UCSC Professor’s Partnership with Oxford Nanopore Technologies Aims to Advance Early Cancer Detection
Esophageal cancer kills quietly. By the time most people find out they have it, the odds are already stacked against them. Only about 1 in 5 patients survive five years. But a UC Santa Cruz scientist is working to flip that script entirely. Professor Daniel Kim isn't just trying to catch cancer earlier. He's trying to catch it before it's even cancer.
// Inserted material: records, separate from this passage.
-- ==== Sys2Proof/Laws/Legs.lean ====
section
/-! SUPPORT. What the leg controller and the monitor can do to one context, said once: whatever is closed under the
single updates they are made of, every one of their operations keeps. -/

namespace Sys2Proof.Machine

/-- A segment but for what the monitor and the leg controller change: strain, grade and fail entries stand. -/
def Seg.SameStrain (a b : Seg) : Prop := b.strain = a.strain ∧ b.grade = a.grade ∧ b.failEntries = a.failEntries

/-- A context whose segments have changed in nothing but a last reason, with leg grade and ring as they were. -/
structure Ctx.SameHistory (a b : Ctx) : Prop where
  front : b.front = { a.front with lastReason := b.front.lastReason }
  cable : b.cable = { a.cable with lastReason := b.cable.lastReason }
  grade : b.legGrade = a.legGrade
  ring  : b.ring = a.ring

/-- A lane unit but for its marker lock. -/
def LaneUnit.SameReceiver (a b : LaneUnit) : Prop :=
  b = { a with lock := b.lock, badRun := b.badRun, pos := b.pos, markerLosses := b.markerLosses, mismatches := b.mismatches }

/-- Closed under the single updates of the leg controller for context `L`. -/
structure LegClosed (L : Leg) (P : State → Prop) : Prop where
  evalTx : ∀ {s : State}, P s → P (s.evalTx L)
  ctx : ∀ {s : State} {f : Ctx → Ctx}, (∀ c : Ctx, c.SameHistory (f c)) → P s → P (s.modCtx L f)
  tune : ∀ {s : State} {k : FLane}, s.owner (frontLane k) = some L → P s → P (s.tryTuning k)
  restart : ∀ {s : State} {k : FLane}, s.owner (frontLane k) = some L → P s →
    P (s.modTuner k (Tuner.restart (s.initialTaps k)))
  wait : ∀ {s : State} {k : FLane}, s.owner (frontLane k) = some L → P s → P (s.modTuner k Tuner.toWaiting)
  arm : ∀ {s : State} {k : CLane}, s.owner (cableLane k) = some L → P s → P (armChecker k s)
  disarm : ∀ {s : State} {k : CLane}, s.owner (cableLane k) = some L → P s → P (s.modChecker k Checker.disarm)
  cause : ∀ {s : State} (a : Attn), P s → P (s.setCause a)
  notice : ∀ {s : State}, P s → P s.changeNotice
  sleep : ∀ {s : State} (k : SleepKind), P s → P (s.queueSleep k L)
  origin : ∀ {s : State} (o : AlertOrigin) (code : Nat) (x : IntervalNo), P s → P (originate o code L [L] x s)

/-- Closed under the single updates of the monitor as well. -/
structure LaneClosed (L : Leg) (P : State → Prop) : Prop extends LegClosed L P where
  lane : ∀ {s : State} {l : Lane} {f : LaneUnit → LaneUnit}, s.owner l = some L → (∀ u : LaneUnit, u.SameReceiver (f u)) → P s →
    P (s.modLane l f)
  seg : ∀ {s : State} {g : Segment} {f : Seg → Seg}, (∀ x : Seg, x.SameStrain (f x)) → P s → P (s.modSeg L g f)
  split : ∀ {s : State} {k : CLane} {f : Split → Split}, s.owner (cableLane k) = some L → P s → P (s.modSplit k f)
  merge : ∀ {s : State} {k : CLane} {f : Merge → Merge}, s.owner (cableLane k) = some L → P s → P (s.modMerge k f)
  lost : ∀ {s : State} {k : FLane}, s.owner (frontLane k) = some L → P s → P (s.modTuner k Tuner.lostLock)
  pin : ∀ {s : State} {k : CLane}, s.owner (cableLane k) = some L → P s →
    P (s.modChecker k fun ch => if ch.armed then { ch with dead := true, count := cap16 } else ch)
When cells communicate, they send out tiny packages called extracellular vesicles, carrying non-coding RNA as cargo. These packages circulate in the bloodstream, and Kim's team realized they could be read as early warning signals. Using nanopore sequencing, his lab profiles the full transcriptome of this cell-free RNA, and has already identified thousands of biomarkers never documented before. A machine learning model then learns to recognize the patterns tied to disease. In a recent preprint study (not yet peer reviewed) with collaborators Karen Miga at UC Santa Cruz and Rebecca Fitzgerald at the University of Cambridge, the team demonstrated that early-stage esophageal cancer and a precancerous condition called Barrett's esophagus can be detected from blood alone.
Kim has now partnered with Oxford Nanopore Technologies to scale the work: expanding trials, refining the technology, and looking beyond the esophagus to other cancers. The same RNA irregularities that flag disease early could also point to dysregulated pathways worth targeting with drugs. That could open a second front in what Kim calls cancer interception.
“Our long-term goal is not only to detect cancer at the earliest stages, but also to detect these precancerous conditions at very early stages before they become cancerous, so that hopefully we can understand how to prevent cancer in the future,” Kim said. “We are also working on establishing strategic partnerships with global pharmaceutical companies to discover novel drug targets for cancer interception—preventing progression from precancerous conditions to cancer.”
It's fitting that this work is happening at UC Santa Cruz, where nanopore sequencing itself was invented decades ago by professors emeriti David Deamer and Mark Akeson. Kim's research isn't just built on that legacy — it's aimed at a future where cancer isn't something we treat, but something we stop before it starts.